Article image created using StableDiffusion 2.0
One of the most active areas of AI currently is the field of Large Language Models (LLMs). There is also plenty of controversy regarding these models and their use, witness the recent headlines about Googles LaMDA being believed to be sentient, Meta’s Galactica model designed to answer scientific queries and a class-action lawsuit brought against Githubs’s Co-pilot service for AI code writing to mention just a few examples. I will take a look at IP-related aspects of this below but first a little primer explaining the engineering facts behind LLMs.
LLMs are ginormous machine learning models with many billions of parameters. They are simply huge. There are many different flavours of such models, but they all have in common that, in essence, they learn probability distributions over sequences of words or, in other words, statistics about the structure of language.

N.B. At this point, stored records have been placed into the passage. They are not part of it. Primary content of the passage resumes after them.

-- ==== Sys2Proof/Laws/Restart.lean ====
section
/-! SUPPORT. What the flush of RESTART does (R47, R206), once for every list of entries. -/
namespace Sys2Proof.Machine

/-- Whether an entry has retire pending set; a FREE one has not. -/
def State.retires (s : State) (e : EntryNo) : Bool := (s.entry e).any (fun x => x.retirePending)

/-- The retire pending marks of the entries of a list that are not FREE, in its order. -/
def State.retireMarks (s : State) (es : List EntryNo) : List Bool :=
  (es.filter (fun e => (s.entry e).isSome)).map s.retires

/-- What the flush has done with a list of entries: every one is FREE; the counts of entries written and lost, the
counts-uncertain flag and the counts of the store follow the outcomes; and of the store only the slots of the entries change. -/
structure Flushes (es : List EntryNo) (f g : Flush) : Prop where
  entry : ∀ k, g.state.entry k = if k ∈ es then none else f.state.entry k
  written : g.written = f.written + (restartMatches (f.state.retireMarks es) f.writes).count true
  lost : g.lost = f.lost + (restartMatches (f.state.retireMarks es) f.writes).count false
  rest : g.state = { f.state with
    store := g.state.store, oat := g.state.oat,
    ctl := { f.state.ctl with
      uncertain := f.state.ctl.uncertain || decide ((restartMatches (f.state.retireMarks es) f.writes).count false ≠ 0),
      inUse := g.state.ctl.inUse, vacated := g.state.ctl.vacated } }
  counts : let n := ((f.state.retireMarks es).zip (restartMatches (f.state.retireMarks es) f.writes)).count (true, true)
    n ≤ f.state.ctl.inUse → f.state.ctl.vacated + n ≤ f.state.ctl.capacity →
      g.state.ctl.inUse = f.state.ctl.inUse - n ∧ g.state.ctl.vacated = f.state.ctl.vacated + n
  wf : storeWf f.state.store = true → storeWf g.state.store = true
  outside : storeWf f.state.store = true → ∀ a,
    (∀ e ∈ es, ∀ x, f.state.entry e = some x → ¬(x.slot.val * 40 ≤ a ∧ a < x.slot.val * 40 + 40)) →
      storeRead g.state.store a = storeRead f.state.store a

theorem freeEntry_entry (s : State) (e k : EntryNo) : (freeEntry s e).entry k = if k = e then none else s.entry k :=
  setEntry_entry s e k none

/-- A FREE entry is passed over. -/
theorem flushOne_free {f : Flush} {e : EntryNo} (h : f.state.entry e = none) : flushOne f e = f := by
  simp only [flushOne, h]

theorem retireMarks_cons_some {s : State} {e : EntryNo} {x : OatEntry} (h : s.entry e = some x) (es : List EntryNo) :
    s.retireMarks (e :: es) = x.retirePending :: s.retireMarks es := by
  simp [State.retireMarks, State.retires, h]

theorem retireMarks_cons_none {s : State} {e : EntryNo} (h : s.entry e = none) (es : List EntryNo) :
    s.retireMarks (e :: es) = s.retireMarks es := by
  simp [State.retireMarks, h]

/-- The marks of other entries do not move with one entry. -/
theorem retireMarks_congr {s t : State} {es : List EntryNo} (h : ∀ e ∈ es, t.entry e = s.entry e) :
    t.retireMarks es = s.retireMarks es := by
  induction es with
  | nil => rfl
  | cons e es ih =>
    have ht := ih (fun k hk => h k (List.mem_cons_of_mem _ hk))
    have he := h e List.mem_cons_self
    cases hx : s.entry e with
    | none => rw [retireMarks_cons_none hx, retireMarks_cons_none (he.trans hx), ht]
    | some x => rw [retireMarks_cons_some hx, retireMarks_cons_some (he.trans hx), ht]

/-- The outcomes that follow those of one entry are read for the entries after it. -/
theorem flushOne_writes {f : Flush} {e : EntryNo} {x : OatEntry} (h : f.state.entry e = some x) (marks : List Bool) :
    restartMatches (x.retirePending :: marks) f.writes =
      restartMatches [x.retirePending] f.writes ++ restartMatches marks (flushOne f e).writes := by
  obtain ⟨s, writes, w, l⟩ := f
  rcases writes with _ | ⟨o, _ | ⟨o', ws⟩⟩ <;> cases hr : x.retirePending <;>
    (try cases o) <;> (try cases o') <;>
    simp_all [flushOne, flushVacated, restartMatches, firstOutcome, writeMatches, Flush.keep, Flush.lose]

/-- The mark of one entry: both writes matched, the second where there is one. -/
theorem restartMatches_one (retires : Bool) (writes : List WriteOutcome) : restartMatches [retires] writes =
    [writeMatches (firstOutcome writes) && (!retires || writeMatches (firstOutcome writes.tail))] := by
  rcases writes with _ | ⟨o, _ | ⟨o', ws⟩⟩ <;> cases retires <;> (try cases o) <;> (try cases o') <;>
    simp [restartMatches, firstOutcome, writeMatches]

/-- A store that slot writes at one slot made of another. -/
def SlotOnly (slot : Nat) (m m' : List Host.Cell) : Prop :=
  (storeWf m = true → storeWf m' = true) ∧
    (storeWf m = true → ∀ a, ¬(slot * 40 ≤ a ∧ a < slot * 40 + 40) → storeRead m' a = storeRead m a)

theorem slotOnly_writeSlot (s : State) (o : WriteOutcome) (slot : Nat) (bytes : List Byte) :
    SlotOnly slot s.store (s.writeSlot o slot bytes).store := by
  simp only [State.writeSlot]
  exact ⟨fun h => storeWf_slotWrite h _ _ _, fun h a ha => storeRead_slotWrite_outside h _ _ _ _ (by omega)⟩

theorem writeSlot_eq (s : State) (o : WriteOutcome) (slot : Nat) (bytes : List Byte) :
    s.writeSlot o slot bytes = { s with store := (s.writeSlot o slot bytes).store } := by
  simp only [State.writeSlot]

theorem SlotOnly.trans {slot : Nat} {m m' m'' : List Host.Cell} (h : SlotOnly slot m m') (h' : SlotOnly slot m' m'') :
    SlotOnly slot m m'' :=
  ⟨fun hw => h'.1 (h.1 hw), fun hw a ha => (h'.2 (h.1 hw) a ha).trans (h.2 hw a ha)⟩

/-- An entry freed after its writes matched, with the counts moved where it was retired. -/
theorem flushes_keep {f : Flush} {e : EntryNo} {x : OatEntry} {s : State} (ws : List WriteOutcome)
    (h : f.state.entry e = some x) (hm : SlotOnly x.slot.val f.state.store s.store)
    (hw : restartMatches [x.retirePending] f.writes = [true])
    (hs : s = { f.state with
      store := s.store, ctl := if x.retirePending then f.state.ctl.countRetired else f.state.ctl }) :
    Flushes [e] f (f.keep s ws e) := by
  generalize s.store = m at hm hs
  subst hs
  have marks : f.state.retireMarks [e] = [x.retirePending] := retireMarks_cons_some h []
  constructor
  · intro k
    rw [Flush.keep, freeEntry_entry]
    simp only [List.mem_singleton]
    rfl
  · simp [marks, hw, Flush.keep]
  · simp [marks, hw, Flush.keep]
  · rw [marks, hw]
    cases x.retirePending <;> simp [Flush.keep, freeEntry, State.setEntry, StoreCtl.countRetired]
  · rw [marks, hw]
    cases x.retirePending with
    | false => simp [Flush.keep, freeEntry, State.setEntry]
    | true =>
      simp only [Flush.keep, freeEntry, State.setEntry, StoreCtl.countRetired, lowerCount, raiseCount, List.zip_cons_cons,
        List.zip_nil_right, List.count_singleton_self, if_true]
      intro h1 h2
      rw [if_pos (by omega), if_pos (by omega)]
      exact ⟨rfl, rfl⟩
  · exact hm.1
  · exact fun hs a ha => hm.2 hs a (ha e List.mem_cons_self x h)

/-- An entry freed after a write of it failed: its changes are lost, and the counts are uncertain. -/
theorem flushes_lose {f : Flush} {e : EntryNo} {x : OatEntry} {s : State} (ws : List WriteOutcome)
    (h : f.state.entry e = some x) (hm : SlotOnly x.slot.val f.state.store s.store)
    (hw : restartMatches [x.retirePending] f.writes = [false]) (hs : s = { f.state with store := s.store }) :
    Flushes [e] f (f.lose s ws e) := by
  generalize s.store = m at hm hs
  subst hs
  have marks : f.state.retireMarks [e] = [x.retirePending] := retireMarks_cons_some h []
  constructor
  · intro k
    rw [Flush.lose, freeEntry_entry]
    simp only [List.mem_singleton]
    rfl
  · simp [marks, hw, Flush.lose]
  · simp [marks, hw, Flush.lose]
  · rw [marks, hw]
    simp [Flush.lose, freeEntry, State.setEntry, markUncertain, State.onCtl]
  · rw [marks, hw]
    cases x.retirePending <;> simp [Flush.lose, freeEntry, State.setEntry, markUncertain, State.onCtl]
  · exact hm.1
  · exact fun hs a ha => hm.2 hs a (ha e List.mem_cons_self x h)

/-- One write-back within RESTART (R47). -/
theorem flushOne_spec {f : Flush} {e : EntryNo} {x : OatEntry} (h : f.state.entry e = some x) :
    Flushes [e] f (flushOne f e) := by
  have one := restartMatches_one x.retirePending f.writes
  have wrote := writeSlot_eq f.state (firstOutcome f.writes) x.slot.val (encodeSlot .inUse x.account x.acct)
  have written := slotOnly_writeSlot f.state (firstOutcome f.writes) x.slot.val (encodeSlot .inUse x.account x.acct)
  simp only [flushOne, h]
  generalize f.state.writeSlot (firstOutcome f.writes) x.slot.val (encodeSlot .inUse x.account x.acct) = s1 at *
  cases hm : writeMatches (firstOutcome f.writes) with
  | false =>
    rw [if_neg Bool.false_ne_true]
    exact flushes_lose _ h written (by rw [one, hm]; rfl) wrote
  | true =>
    rw [if_pos rfl]
    cases hr : x.retirePending with
    | false =>
      rw [if_neg Bool.false_ne_true]
      exact flushes_keep _ h written (by rw [one, hm, hr]; rfl) (by rw [hr]; exact wrote)
    | true =>
      rw [if_pos rfl, flushVacated]
      have wrote' := writeSlot_eq s1 (firstOutcome f.writes.tail) x.slot.val (encodeSlot .vacated x.account x.acct)
      have vacated := written.trans (slotOnly_writeSlot s1 (firstOutcome f.writes.tail) x.slot.val
        (encodeSlot .vacated x.account x.acct))
      generalize s1.writeSlot (firstOutcome f.writes.tail) x.slot.val (encodeSlot .vacated x.account x.acct) = s2 at *
      cases hm' : writeMatches (firstOutcome f.writes.tail) with
      | false =>
        rw [if_neg Bool.false_ne_true]
        exact flushes_lose _ h vacated (by rw [one, hm, hm', hr]; rfl) (by rw [wrote', wrote])
      | true =>
        rw [if_pos rfl]
        exact flushes_keep _ h vacated (by rw [one, hm, hm', hr]; rfl) (by rw [hr, wrote', wrote]; rfl)

/-- Entries flushed one list after another are flushed as one list. -/
theorem Flushes.cons {f g g' : Flush} {e : EntryNo} {x : OatEntry} {es : List EntryNo} (h : f.state.entry e = some x)
    (he : e ∉ es) (hg : Flushes [e] f g) (hg' : Flushes es g g')
    (hw : restartMatches (x.retirePending :: f.state.retireMarks es) f.writes =
      restartMatches [x.retirePending] f.writes ++ restartMatches (f.state.retireMarks es) g.writes) :
    Flushes (e :: es) f g' := by
  have other : ∀ k ∈ es, g.state.entry k = f.state.entry k := fun k hk => by
    rw [hg.entry, if_neg]
    rintro hke
    exact he (List.mem_singleton.1 hke ▸ hk)
  have marks := retireMarks_congr other
  have all := retireMarks_cons_some h es
  have head : f.state.retireMarks [e] = [x.retirePending] := retireMarks_cons_some h []
  obtain ⟨entry, written, lost, rest, counts, wf, outside⟩ := hg
  obtain ⟨entry', written', lost', rest', counts', wf', outside'⟩ := hg'
  rw [head] at written lost rest counts
  rw [marks] at written' lost' rest' counts'
  have one := restartMatches_one x.retirePending f.writes
  constructor
  · intro k
    rw [entry', entry]
    simp only [List.mem_cons]
    by_cases hk : k ∈ es <;> by_cases hke : k = e <;> simp [hk, hke]
  · rw [all, hw, List.count_append, written', written, Nat.add_assoc]
  · rw [all, hw, List.count_append, lost', lost, Nat.add_assoc]
  · rw [rest', rest, all, hw, List.count_append]
    simp only [Bool.or_assoc, ← Bool.decide_or, ne_eq, Nat.add_eq_zero_iff, Classical.not_and_iff_not_or_not]
  · rw [all, hw, one]
    rw [one] at counts
    have same : g.state.ctl.capacity = f.state.ctl.capacity := by rw [rest]
    simp only [List.singleton_append, List.zip_cons_cons, List.zip_nil_right, List.count_cons, List.count_nil] at counts ⊢
    intro h1 h2
    obtain ⟨u, v⟩ := counts (by omega) (by omega)
    obtain ⟨u', v'⟩ := counts' (by omega) (by omega)
    omega
  · exact fun hs => wf' (wf hs)
  · intro hs a ha
    rw [outside' (wf hs) a fun k hk y hy => ha k (List.mem_cons_of_mem _ hk) y ((other k hk).symm.trans hy),
      outside hs a fun k hk => ha k (List.mem_singleton.1 hk ▸ List.mem_cons_self)]

/-- The flush of a list of entries none of which stands in it twice (R47, R206). -/
theorem flush_spec {es : List EntryNo} (hn : es.Nodup) (f : Flush) : Flushes es f (es.foldl flushOne f) := by
  induction es generalizing f with
  | nil =>
    have none_marked : f.state.retireMarks [] = [] := rfl
    constructor <;> simp [none_marked, restartMatches]
  | cons e es ih =>
    rw [List.nodup_cons] at hn
    have htail := ih hn.2 (flushOne f e)
    rw [List.foldl_cons]
    cases h : f.state.entry e with
    | none =>
      rw [flushOne_free h] at htail ⊢
      obtain ⟨entry, written, lost, rest, counts, wf, outside⟩ := htail
      rw [← retireMarks_cons_none h] at written lost rest counts
      refine ⟨fun k => ?_, written, lost, rest, counts, wf, fun hw a ha => outside hw a fun k hk => ha k (List.mem_cons_of_mem _ hk)⟩
      rw [entry k]
      by_cases hk : k = e
      · subst hk; simp [h]
      · simp [hk]
    | some x => exact (flushOne_spec h).cons h hn.1 htail (flushOne_writes h _)

end Sys2Proof.Machine
end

This can then be used for many different tasks, such as querying large bodies of text using a prompt the model completes, generating advertising copy or software instructions based on a prompt, classifying text and many more.
To understand a bit more what LLMs are, it is best to understand how they are trained to acquire these distributions over text sequences. There are many different ways this happens, but also more commonalities than differences. It is therefore useful to look at how one particular model is trained as an illustration. Taking BERT, a model developed by Google based on the Transformer architecture, as an example, BERT is trained by feeding it text from the entire Wikipedia corpus and getting the model to perform two tasks: filling in words that have been masked in the input and determining if two sentences correctly follow each other or are out of sequence. Details of how this works are in the linked explanation but in a nutshell, a training signal is generated that measures how well the model does at filling in the masked words and rating whether pairs of sentences correctly follow each other or not. This training signal is then used to adjust the parameters of the model until the model gets very good at this particular task.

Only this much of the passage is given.